How to Install MySQL 5.7 on Oracle Linux 7
Oracle Linux 7 comes with MySQL yum repository pre-installed. By Default MySQL 8 repository is enabled. You can disable MySQL 8 repository and enable MySQL 5.7 repository to install MySQL 5.7.
You can find enabled repositories with command
yum repolist all | grep -i mysql
Example
[root@sql2 ~]# yum repolist all | grep -i mysql ol7_MySQL55/x86_64 MySQL 5.5 for Oracle Lin disabled ol7_MySQL56/x86_64 MySQL 5.6 for Oracle Lin disabled ol7_MySQL57/x86_64 MySQL 5.7 for Oracle Lin disabled ol7_MySQL80/x86_64 MySQL 8.0 for Oracle Lin enabled: 281 ol7_MySQL80_connectors_community/x86_64 MySQL 8.0 Connectors Com enabled: 56 ol7_MySQL80_tools_community/x86_64 MySQL 8.0 Tools Communit enabled: 15 [root@sql2 ~]#
Let’s disable MySQL 8 repo and enable MySQL 5.7 repository.
yum install -y yum-utils yum-config-manager --disable ol7_MySQL80 ol7_MySQL80_connectors_community ol7_MySQL80_tools_community yum-config-manager --enable ol7_MySQL57
Before you can install MySQL 5.7, if your server has any MySQL 8 related packages installed, you need to uninstall them.
On my server, I had the following packages installed.
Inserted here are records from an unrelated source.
-- ==== Sys2Proof/Syntax.lean ====
section
/-! DEFINITION. The syntax of the BX9: operand forms, the shapes of forms F and L, the half-instructions of
form P, and the events of the device. One constructor of `Instr` for each row of spec/opcode_table.json. -/

namespace Sys2Proof

/-- Index of a vector register (R175). -/
abbrev VReg := BitVec 8

/-- Index of a scalar register, 0 to 63 (R160). -/
abbrev SReg := BitVec 6

/-- Integer types, in the order of their MOD codes (R206). -/
inductive IntTy where
  | i32 | n32 | i64 | n64 | i16x2 | n16x2 | i8x4 | n8x4
  deriving DecidableEq, Repr

/-- Floating-point types of MOD (R236). -/
inductive FTy where
  | f32 | bf16x2 | f16x2
  deriving DecidableEq, Repr

/-- Rounding modes, in the order of their codes (R190). -/
inductive Rnd where
  | rne | rz | ru | rd
  deriving DecidableEq, Repr

/-- Element formats, in the order of their codes (R167). -/
inductive Fmt where
  | f32 | bf16 | f16 | e4m3 | e5m2 | e2m1 | e8m0 | i32 | n32 | i16 | n16 | i8 | n8 | i64 | n64
  deriving DecidableEq, Repr

/-- Conditions of CMP, FCMP and WAITW (R166). -/
inductive Cond where
  | eq | ne | lt | le | gt | ge
  deriving DecidableEq, Repr

/-- Scopes, in the order of their codes (R168). -/
inductive Scope where
  | core | quad | die | pkg | pod | sys
  deriving DecidableEq, Repr

/-- Coherence policies, in the order of their codes (R168). -/
inductive Policy where
  | own | wt | si | wi
  deriving DecidableEq, Repr

/-- Width of a lane's access: 4, 8 or 16 bytes (R168). -/
inductive Width where
  | w4 | w8 | w16
  deriving DecidableEq, Repr

/-- Ordering suffix of ATOM, RED and FENCE (R168). -/
inductive Order where
  | none | acq | rel | ar
  deriving DecidableEq, Repr

/-- A guard `?vN.b` or `?!vN.b` (R38). -/
structure GuardBit where
  reg : VReg
  bit : BitVec 5
  neg : Bool
  deriving DecidableEq, Repr

/-- The GUARD field; `none` is the all-zero field, unguarded (R159). -/
abbrev Guard := Option GuardBit

/-- A data source: a vector, scalar or neighbour register, or the literal (R159, R164). -/
inductive Src where
  | v (k : VReg) | s (j : SReg) | left (k : VReg) | right (k : VReg) | lit (w : Word)
  deriving DecidableEq, Repr

/-- A destination register (R159). -/
inductive Dst where
  | v (k : VReg) | s (j : SReg)
  deriving DecidableEq, Repr

/-- A value taken from a scalar register or from the literal. -/
inductive SVal where
  | s (j : SReg) | lit (w : Word)
  deriving DecidableEq, Repr

/-- A code offset: OFS18 of form F or the literal of form L (R165). -/
inductive Off where
  | short (o : BitVec 18) | long (o : Word)
  deriving DecidableEq, Repr

structure IntBin where
  ty : IntTy
  guard : Guard
  dst : Dst
  a : Src
  b : Src
  deriving DecidableEq, Repr

structure IntUn where
  ty : IntTy
  guard : Guard
  dst : Dst
  a : Src
  deriving DecidableEq, Repr

structure IntTri where
  ty : IntTy
  guard : Guard
  dst : VReg
  a : Src
  b : Src
  c : VReg
  deriving DecidableEq, Repr

structure CmpOp where
  cond : Cond
  ty : IntTy
  guard : Guard
  dst : Dst
  bit : BitVec 5
  a : Src
  b : Src
  deriving DecidableEq, Repr

structure FCmpOp where
  cond : Cond
  ty : FTy
  guard : Guard
  dst : Dst
  bit : BitVec 5
  a : Src
  b : Src
  deriving DecidableEq, Repr

/-- Width of SEL: words, or pairs with a sign- or zero-extended literal (R216). -/
inductive SelTy where
  | word | i64 | n64
  deriving DecidableEq, Repr

structure SelOp where
  ty : SelTy
  reg : VReg
  bit : BitVec 5
  inv : Bool
  dst : VReg
  a : Src
  b : Src
  deriving DecidableEq, Repr

/-- The operation of BITOP; `.and` and `.or` name the source bit (R217). -/
inductive BitKind where
  | set | clr | flip | and (s : Src) (c : BitVec 5) | or (s : Src) (c : BitVec 5)
  deriving DecidableEq, Repr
[root@mysql1 ~]# rpm -qa | grep mysql mysql-community-client-plugins-8.0.26-1.el7.x86_64 mysql-community-common-8.0.26-1.el7.x86_64 mysql-community-libs-8.0.26-1.el7.x86_64 mysql-release-el7-1.0-5.el7.x86_64 mysql-community-libs-compat-8.0.26-1.el7.x86_64 [root@mysql1 ~]#
These are installed as dependency for the postfix mail server, so if you remove the packages with yum, postfix also get removed, so I removed it with command
rpm -e --nodeps mysql-community-client-plugins-8.0.26-1.el7.x86_64 rpm -e --nodeps mysql-community-common-8.0.26-1.el7.x86_64 rpm -e --nodeps mysql-community-libs-8.0.26-1.el7.x86_64 rpm -e --nodeps mysql-community-libs-compat-8.0.26-1.el7.x86_64
–nodeps option will remove packages without removing dependent packages. Make sure you don’t remove the package mysql-release-el7-1.0-5.
Now you can install MySQL server with command
yum install mysql-community-server
Enable and start MySQL server
systemctl enable mysqld --now
To find MySQL initial password, use
grep 'temporary password' /var/log/mysqld.log
Login to MySQL server using the temporary password and set a password
mysql -u root -p
Enter the MySQL server temporary password, then execute the following SQL to change the MySQL root password.
ALTER USER 'root'@'localhost' IDENTIFIED BY 'NEW_MYSQL_ROOT_PW';
NEW_MYSQL_ROOT_PW – replace with your new secure MySQL root password.